PROBLEM TO WORK ON:
All lines from the start of the listing below through the line containing "(l : MateLane)" are to be written out again exactly, and no others.

──────── RECORDS SUPPLIED

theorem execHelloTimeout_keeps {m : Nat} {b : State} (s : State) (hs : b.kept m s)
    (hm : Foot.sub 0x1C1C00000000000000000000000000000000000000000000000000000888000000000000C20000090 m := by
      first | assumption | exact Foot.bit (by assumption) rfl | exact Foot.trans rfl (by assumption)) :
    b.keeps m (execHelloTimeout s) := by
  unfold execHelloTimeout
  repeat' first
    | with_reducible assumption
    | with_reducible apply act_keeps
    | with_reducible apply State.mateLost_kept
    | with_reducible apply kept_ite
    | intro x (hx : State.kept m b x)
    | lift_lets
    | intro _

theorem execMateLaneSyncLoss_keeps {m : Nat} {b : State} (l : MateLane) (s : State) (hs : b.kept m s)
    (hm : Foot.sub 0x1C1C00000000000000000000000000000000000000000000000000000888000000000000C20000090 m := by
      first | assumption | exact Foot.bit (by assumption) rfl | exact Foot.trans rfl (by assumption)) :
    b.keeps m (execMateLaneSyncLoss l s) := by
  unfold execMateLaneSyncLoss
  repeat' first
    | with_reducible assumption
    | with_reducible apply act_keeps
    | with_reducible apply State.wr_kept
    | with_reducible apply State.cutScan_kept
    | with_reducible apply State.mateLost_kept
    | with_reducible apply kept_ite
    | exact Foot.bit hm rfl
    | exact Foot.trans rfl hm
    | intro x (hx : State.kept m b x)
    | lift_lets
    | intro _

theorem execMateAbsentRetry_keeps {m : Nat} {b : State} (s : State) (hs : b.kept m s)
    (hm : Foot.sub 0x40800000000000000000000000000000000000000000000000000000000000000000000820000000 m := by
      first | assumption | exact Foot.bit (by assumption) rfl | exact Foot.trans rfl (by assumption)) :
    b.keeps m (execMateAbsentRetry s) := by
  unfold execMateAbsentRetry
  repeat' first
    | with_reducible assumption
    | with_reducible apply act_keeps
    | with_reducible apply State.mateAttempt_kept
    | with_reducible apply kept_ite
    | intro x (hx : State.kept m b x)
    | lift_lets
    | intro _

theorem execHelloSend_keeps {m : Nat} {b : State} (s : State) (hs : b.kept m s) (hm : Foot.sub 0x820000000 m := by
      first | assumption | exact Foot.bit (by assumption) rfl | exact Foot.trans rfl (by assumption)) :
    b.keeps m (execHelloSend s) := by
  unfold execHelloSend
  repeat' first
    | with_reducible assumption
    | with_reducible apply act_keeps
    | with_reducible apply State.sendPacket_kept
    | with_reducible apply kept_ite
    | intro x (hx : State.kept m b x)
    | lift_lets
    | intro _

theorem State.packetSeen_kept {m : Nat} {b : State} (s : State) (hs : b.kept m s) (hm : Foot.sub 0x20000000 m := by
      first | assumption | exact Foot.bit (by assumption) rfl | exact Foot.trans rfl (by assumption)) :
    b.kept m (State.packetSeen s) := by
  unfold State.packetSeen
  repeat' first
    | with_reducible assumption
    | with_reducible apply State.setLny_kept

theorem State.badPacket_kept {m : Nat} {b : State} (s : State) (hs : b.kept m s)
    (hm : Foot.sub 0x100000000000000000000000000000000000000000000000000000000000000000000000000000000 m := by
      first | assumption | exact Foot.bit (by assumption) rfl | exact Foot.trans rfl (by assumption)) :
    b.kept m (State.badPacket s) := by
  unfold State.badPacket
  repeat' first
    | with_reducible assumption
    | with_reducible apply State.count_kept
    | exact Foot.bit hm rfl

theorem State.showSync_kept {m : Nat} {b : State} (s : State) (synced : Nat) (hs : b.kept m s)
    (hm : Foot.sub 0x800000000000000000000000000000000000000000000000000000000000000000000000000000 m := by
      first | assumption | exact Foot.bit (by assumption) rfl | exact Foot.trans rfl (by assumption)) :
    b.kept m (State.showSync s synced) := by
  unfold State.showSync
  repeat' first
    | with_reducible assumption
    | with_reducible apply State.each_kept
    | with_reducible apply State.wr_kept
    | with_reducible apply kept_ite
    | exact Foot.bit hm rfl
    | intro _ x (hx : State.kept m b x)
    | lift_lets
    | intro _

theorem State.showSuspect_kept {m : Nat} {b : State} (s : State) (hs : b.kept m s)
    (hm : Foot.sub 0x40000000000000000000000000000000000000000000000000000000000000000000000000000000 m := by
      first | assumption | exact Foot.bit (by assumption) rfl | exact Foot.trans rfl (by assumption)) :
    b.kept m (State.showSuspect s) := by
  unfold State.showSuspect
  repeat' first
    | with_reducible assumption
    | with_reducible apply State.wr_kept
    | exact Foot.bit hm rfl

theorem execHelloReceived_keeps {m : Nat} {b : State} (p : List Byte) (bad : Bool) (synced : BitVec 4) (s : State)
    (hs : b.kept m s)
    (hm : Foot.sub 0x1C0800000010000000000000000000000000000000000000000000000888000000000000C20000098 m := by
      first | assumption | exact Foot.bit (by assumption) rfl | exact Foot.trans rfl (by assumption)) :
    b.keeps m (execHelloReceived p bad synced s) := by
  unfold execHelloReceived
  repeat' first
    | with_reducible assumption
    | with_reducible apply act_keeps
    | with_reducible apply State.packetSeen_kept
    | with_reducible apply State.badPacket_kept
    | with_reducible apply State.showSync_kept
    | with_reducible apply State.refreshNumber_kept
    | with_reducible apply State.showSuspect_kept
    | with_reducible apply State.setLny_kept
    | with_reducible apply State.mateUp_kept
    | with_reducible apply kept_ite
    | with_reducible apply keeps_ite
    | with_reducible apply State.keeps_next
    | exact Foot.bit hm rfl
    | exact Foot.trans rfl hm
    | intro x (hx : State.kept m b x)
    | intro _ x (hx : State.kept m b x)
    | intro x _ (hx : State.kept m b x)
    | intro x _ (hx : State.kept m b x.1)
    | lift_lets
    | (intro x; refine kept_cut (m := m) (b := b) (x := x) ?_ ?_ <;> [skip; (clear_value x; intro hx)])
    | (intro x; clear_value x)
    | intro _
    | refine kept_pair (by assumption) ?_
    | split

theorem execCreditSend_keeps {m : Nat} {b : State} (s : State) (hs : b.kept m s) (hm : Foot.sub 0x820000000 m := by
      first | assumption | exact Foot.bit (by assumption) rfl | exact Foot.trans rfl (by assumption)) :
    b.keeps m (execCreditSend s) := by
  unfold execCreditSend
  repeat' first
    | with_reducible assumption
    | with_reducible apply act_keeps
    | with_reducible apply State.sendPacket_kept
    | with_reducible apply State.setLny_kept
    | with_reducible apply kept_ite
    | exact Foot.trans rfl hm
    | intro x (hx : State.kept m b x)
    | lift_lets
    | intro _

────────────────

TASK OUTPUT:
theorem execHelloTimeout_keeps {m : Nat} {b : State} (s : State) (hs : b.kept m s)
    (hm : Foot.sub 0x1C1C00000000000000000000000000000000000000000000000000000888000000000000C20000090 m := by
      first | assumption | exact Foot.bit (by assumption) rfl | exact Foot.trans rfl (by assumption)) :
    b.keeps m (execHelloTimeout s) := by
  unfold execHelloTimeout
  repeat' first
    | with_reducible assumption
    | with_reducible apply act_keeps
    | with_reducible apply State.mateLost_kept
    | with_reducible apply kept_ite
    | intro x (hx : State.kept m b x)
    | lift_lets
    | intro _

theorem execMateLaneSyncLoss_keeps {m : Nat} {b : State} (l : MateLane) (s : State) (hs : b.kept m s)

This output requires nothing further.